Anna Cooke Kendrick (born August 9, 1985) is an American actress and singer. Her first starring role was in the 1998 Broadway musical High Society, for which she earned a nomination for the Tony Award for Best Featured Actress in a Musical. She made her film debut in the musical comedy Camp (2003), and had a supporting role in The Twilight Saga (2008–2012). She achieved wider recognition for the comedy-drama film Up in the Air (2009), which earned her a nomination for the Academy Award for Best Supporting Actress, and for her starring role in the Pitch Perfect film series (2012–2017).

Kendrick has also starred in the comedies Scott Pilgrim vs. the World (2010) and 50/50 (2011), the crime drama End of Watch (2012), the musical fantasy Into the Woods (2014), and the thrillers The Accountant (2016) and A Simple Favor (2018). She has also performed a voice role in the animated musical films Trolls (2016) and Trolls World Tour (2020). For starring in the short form series Dummy, she received a nomination for a Primetime Emmy Award for Outstanding Actress.

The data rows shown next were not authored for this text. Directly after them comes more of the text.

-- ==== Sys2Proof/Laws/KeptSignalBox.lean ====
section
/-! SUPPORT. What the operations of Machine/SignalBox.lean keep of a state. -/

namespace Sys2Proof.Machine

theorem kept_setBit64 {s₀ s : State} (hk : Kept s₀ s) (lo : Nat) (hi : Nat) (i : Nat) (b : Bool) : Kept s₀ (State.setBit64 s lo hi i b) := by
  unfold State.setBit64
  repeat' first
    | with_reducible exact hk
    | (simp +contextual (maxDischargeDepth := 60) only [kept_setB, hk, kept_ite]; done)
    | with_reducible refine kept_ite (fun _ => ?_) (fun _ => ?_)
    | with_reducible refine kept_foldl _ (fun s hk x => ?_) ?_
    | with_reducible dsimp only
    | (with_reducible split)

theorem kept_errPin {s₀ s : State} (hk : Kept s₀ s)  : Kept s₀ (State.errPin s) := by
  unfold State.errPin
  repeat' first
    | with_reducible exact hk
    | (simp +contextual (maxDischargeDepth := 60) only [hk, kept_ite, kept_mk]; done)
    | with_reducible refine kept_ite (fun _ => ?_) (fun _ => ?_)
    | with_reducible refine kept_foldl _ (fun s hk x => ?_) ?_
    | with_reducible dsimp only
    | (with_reducible split)

theorem kept_nmiSettle {s₀ s : State} (hk : Kept s₀ s)  : Kept s₀ (State.nmiSettle s) := by
  unfold State.nmiSettle
  repeat' first
    | with_reducible exact hk
    | (simp +contextual (maxDischargeDepth := 60) only [kept_setB, hk, kept_mk, kept_mkFilter]; done)
    | with_reducible refine kept_ite (fun _ => ?_) (fun _ => ?_)
    | with_reducible refine kept_foldl _ (fun s hk x => ?_) ?_
    | with_reducible dsimp only
    | (with_reducible split)

theorem kept_sbxStep1 {s₀ s : State} (hk : Kept s₀ s)  : Kept s₀ (State.sbxStep1 s) := by
  unfold State.sbxStep1
  repeat' first
    | with_reducible exact hk
    | (simp +contextual (maxDischargeDepth := 60) only [kept_setBit64, kept_nmiSettle, implies_true, forall_const, hk, kept_ite, kept_foldl, kept_mk]; done)
    | with_reducible refine kept_ite (fun _ => ?_) (fun _ => ?_)
    | with_reducible refine kept_foldl _ (fun s hk x => ?_) ?_
    | with_reducible dsimp only
    | (with_reducible split)

theorem kept_deliverNmi {s₀ s : State} (hk : Kept s₀ s) (src : Nat) : Kept s₀ (State.deliverNmi s src) := by
  unfold State.deliverNmi
  repeat' first
    | with_reducible exact hk
    | (simp +contextual (maxDischargeDepth := 60) only [kept_setB, kept_setF, implies_true, forall_const, hk, kept_foldl, kept_mk]; done)
    | with_reducible refine kept_ite (fun _ => ?_) (fun _ => ?_)
    | with_reducible refine kept_foldl _ (fun s hk x => ?_) ?_
    | with_reducible dsimp only
    | (with_reducible split)

theorem kept_chipReset {s₀ s : State} (hk : Kept s₀ s) (src : Nat) (ev : Nat) (nested : Bool) : Kept s₀ (State.chipReset s src ev nested) := by
  unfold State.chipReset
  repeat' first
    | with_reducible exact hk
    | (simp +contextual (maxDischargeDepth := 60) only [kept_setReg, kept_resetMark, hk, kept_ite, kept_mk]; done)
    | with_reducible refine kept_ite (fun _ => ?_) (fun _ => ?_)
    | with_reducible refine kept_foldl _ (fun s hk x => ?_) ?_
    | with_reducible dsimp only
    | (with_reducible split)

theorem kept_sbxBrst {s₀ s : State} (hk : Kept s₀ s) (src : Nat) : Kept s₀ (State.sbxBrst s src) := by
  unfold State.sbxBrst
  repeat' first
    | with_reducible exact hk
    | (simp +contextual (maxDischargeDepth := 60) only [kept_setBit64, kept_brst, hk, kept_mk, kept_mkFilter]; done)
    | with_reducible refine kept_ite (fun _ => ?_) (fun _ => ?_)
    | with_reducible refine kept_foldl _ (fun s hk x => ?_) ?_
    | with_reducible dsimp only
    | (with_reducible split)

theorem kept_histWrite {s₀ s : State} (hk : Kept s₀ s) (ts : Nat) (info : Nat) (org : Nat) : Kept s₀ (State.histWrite s ts info org) := by
  unfold State.histWrite
  repeat' first
    | with_reducible exact hk
    | (simp +contextual (maxDischargeDepth := 60) only [kept_setF, kept_setReg, kept_incSat, hk]; done)
    | with_reducible refine kept_ite (fun _ => ?_) (fun _ => ?_)
    | with_reducible refine kept_foldl _ (fun s hk x => ?_) ?_
    | with_reducible dsimp only
    | (with_reducible split)

theorem kept_sbxEnter {s₀ s : State} (hk : Kept s₀ s) (src : Nat) (ts : Tick) : Kept s₀ (State.sbxEnter s src ts) := by
  unfold State.sbxEnter
  repeat' first
    | with_reducible exact hk
    | (simp +contextual (maxDischargeDepth := 60) only [kept_setBit64, kept_incSat, hk, kept_mk]; done)
    | with_reducible refine kept_ite (fun _ => ?_) (fun _ => ?_)
    | with_reducible refine kept_foldl _ (fun s hk x => ?_) ?_
    | with_reducible dsimp only
    | (with_reducible split)

theorem kept_emitFault {s₀ s : State} (hk : Kept s₀ s) (src : Nat) (ev : Nat) (merged : Bool) : Kept s₀ (State.emitFault s src ev merged) := by
  unfold State.emitFault
  repeat' first
    | with_reducible exact hk
    | (simp +contextual (maxDischargeDepth := 60) only [kept_setF, kept_originate, kept_incSat, hk, kept_ite, kept_mk]; done)
    | with_reducible refine kept_ite (fun _ => ?_) (fun _ => ?_)
    | with_reducible refine kept_foldl _ (fun s hk x => ?_) ?_
    | with_reducible dsimp only
    | (with_reducible split)

theorem kept_sbxEmit {s₀ s : State} (hk : Kept s₀ s) (src : Nat) (ev : Nat) : Kept s₀ (State.sbxEmit s src ev) := by
  unfold State.sbxEmit
  repeat' first
    | with_reducible exact hk
    | (simp +contextual (maxDischargeDepth := 60) only [kept_emitFault, hk, kept_ite, kept_mk]; done)
    | with_reducible refine kept_ite (fun _ => ?_) (fun _ => ?_)
    | with_reducible refine kept_foldl _ (fun s hk x => ?_) ?_
    | with_reducible dsimp only
    | (with_reducible split)

theorem kept_takeBrstReq {s₀ s : State} (hk : Kept s₀ s) (src : Nat) : Kept s₀ (State.takeBrstReq s src) := by
  unfold State.takeBrstReq
  repeat' first
    | with_reducible exact hk
    | (simp +contextual (maxDischargeDepth := 60) only [kept_setB, kept_sbxBrst, hk, kept_ite]; done)
    | with_reducible refine kept_ite (fun _ => ?_) (fun _ => ?_)
    | with_reducible refine kept_foldl _ (fun s hk x => ?_) ?_
    | with_reducible dsimp only
    | (with_reducible split)

theorem kept_react {s₀ s : State} (hk : Kept s₀ s) (src ev act : Nat) (rep : Bool) :
    Kept s₀ (s.react src ev act rep).s := by
  unfold State.react
  split
  · exact hk
  split
  · exact kept_chipReset hk _ _ _
  split
  · exact kept_chipReset hk _ _ _
  split
  · exact hk
  split
  · exact kept_deliverNmi hk _
  split
  · split
    · exact hk
    · exact kept_sbxBrst hk _
  · exact hk

theorem kept_takeEvent {s₀ s : State} (hk : Kept s₀ s) (e : Raised) : Kept s₀ (s.takeEvent e) := by
  unfold State.takeEvent
  refine kept_ite (fun _ => kept_takeBrstReq hk _) (fun _ => kept_ite (fun _ => kept_incSat hk _ _ _ _) (fun _ =>
    kept_ite (fun _ => kept_incSat (kept_histWrite hk _ _ _) _ _ _ _) (fun _ => ?_)))
  exact kept_errPin (kept_sbxEmit (kept_histWrite (kept_react (kept_sbxEnter hk _ _) _ _ _ _) _ _ _) _ _)

theorem kept_brstRequest {s₀ s : State} (hk : Kept s₀ s) (w : Word) : Kept s₀ (State.brstRequest s w) := by
  unfold State.brstRequest
  repeat' first
    | with_reducible exact hk
    | (simp +contextual (maxDischargeDepth := 60) only [kept_brst, hk, kept_mk]; done)
    | with_reducible refine kept_ite (fun _ => ?_) (fun _ => ?_)
    | with_reducible refine kept_foldl _ (fun s hk x => ?_) ?_
    | with_reducible dsimp only
    | (with_reducible split)

theorem kept_sbxExit {s₀ s : State} (hk : Kept s₀ s) (src : Nat) : Kept s₀ (State.sbxExit s src) := by
  unfold State.sbxExit
  repeat' first
    | with_reducible exact hk
    | (simp +contextual (maxDischargeDepth := 60) only [kept_setBit64, kept_errPin, kept_incSat, hk]; done)
    | with_reducible refine kept_ite (fun _ => ?_) (fun _ => ?_)
    | with_reducible refine kept_foldl _ (fun s hk x => ?_) ?_
    | with_reducible dsimp only
    | (with_reducible split)

theorem kept_activeWrite {s₀ s : State} (hk : Kept s₀ s) (hi : Bool) (w : Word) : Kept s₀ (State.activeWrite s hi w) := by
  unfold State.activeWrite
  repeat' first
    | with_reducible exact hk
    | (simp +contextual (maxDischargeDepth := 60) only [kept_sbxExit, implies_true, forall_const, hk, kept_ite, kept_foldl]; done)
    | with_reducible refine kept_ite (fun _ => ?_) (fun _ => ?_)
    | with_reducible refine kept_foldl _ (fun s hk x => ?_) ?_
    | with_reducible dsimp only
    | (with_reducible split)

theorem kept_histRead {s₀ s : State} (hk : Kept s₀ s) (port : Nat) (i : Nat) : Kept s₀ (State.histRead s port i).2 := by
  unfold State.histRead
  repeat' first
    | with_reducible exact hk
    | (simp +contextual (maxDischargeDepth := 60) only [kept_hold, hk, kept_mk]; done)
    | with_reducible refine kept_ite (fun _ => ?_) (fun _ => ?_)
    | with_reducible refine kept_foldl _ (fun s hk x => ?_) ?_
    | with_reducible dsimp only
    | (with_reducible split)

theorem kept_reactRemote {s₀ s : State} (hk : Kept s₀ s) (ev act : Nat) : Kept s₀ (s.reactRemote ev act).s := by
  unfold State.reactRemote
  split
  · exact hk
  split
  · split
    · exact kept_incSat hk _ _ _ _
    split
    · exact kept_chipReset hk _ _ _
    · exact kept_deliverNmi hk _
  · exact hk

theorem kept_remoteNew {s₀ s : State} (hk : Kept s₀ s) (at' : Tick) (p : Nat) : Kept s₀ (s.remoteNew at' p) := by
  unfold State.remoteNew
  exact kept_errPin (kept_histWrite (kept_reactRemote (kept_sbxEnter (kept_incSat hk _ _ _ _) _ _) _ _) _ _ _)

theorem kept_takeRemote {s₀ s : State} (hk : Kept s₀ s) (m : RemoteFault) : Kept s₀ (State.takeRemote s m) := by
  unfold State.takeRemote
  repeat' first
    | with_reducible exact hk
    | (simp +contextual (maxDischargeDepth := 60) only [kept_setReg, kept_remoteNew, kept_incSat, hk, kept_ite]; done)
    | with_reducible refine kept_ite (fun _ => ?_) (fun _ => ?_)
    | with_reducible refine kept_foldl _ (fun s hk x => ?_) ?_
    | with_reducible dsimp only
    | (with_reducible split)

theorem kept_originWrite {s₀ s : State} (hk : Kept s₀ s) (d : Nat) (w : Word) : Kept s₀ (State.originWrite s d w) := by
  unfold State.originWrite
  repeat' first
    | with_reducible exact hk
    | (simp +contextual (maxDischargeDepth := 60) only [kept_setB, hk, kept_ite]; done)
    | with_reducible refine kept_ite (fun _ => ?_) (fun _ => ?_)
    | with_reducible refine kept_foldl _ (fun s hk x => ?_) ?_
    | with_reducible dsimp only
    | (with_reducible split)

theorem kept_srcCfgWrite {s₀ s : State} (hk : Kept s₀ s) (i : Nat) (w : Word) : Kept s₀ (State.srcCfgWrite s i w) := by
  unfold State.srcCfgWrite
  repeat' first
    | with_reducible exact hk
    | (simp +contextual (maxDischargeDepth := 60) only [kept_setReg, kept_errPin, hk, kept_ite]; done)
    | with_reducible refine kept_ite (fun _ => ?_) (fun _ => ?_)
    | with_reducible refine kept_foldl _ (fun s hk x => ?_) ?_
    | with_reducible dsimp only
    | (with_reducible split)

end Sys2Proof.Machine
end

Kendrick has sung on various soundtracks for her films, including the single "Cups" in 2012, as well as at events like the 2013 Kennedy Center Honors and the 2015 Academy Awards. Her memoir, Scrappy Little Nobody, was published in 2016.

Early life 
Kendrick was born in Portland, Maine, on August 9, 1985, the daughter of accountant Janice (née Cooke) and history teacher William Kendrick. Her father has also worked in finance. She is of English, Irish, and Scottish descent. She has an older brother who is an actor and appeared in the drama film Looking for an Echo (2000). She attended Deering High School.

Career

1998–2007: Early career, theater, and film debut 

Kendrick started her career as a child, auditioning for theater productions in New York City. When she was 12, she had a supporting role in the 1998 Broadway musical High Society. Her performance earned her a Theater World Award and nominations for Featured Actress in a Musical at the Drama Desk Awards and Tony Awards. She went on to a supporting role in the 2003 New York City Opera production of Stephen Sondheim's musical A Little Night Music.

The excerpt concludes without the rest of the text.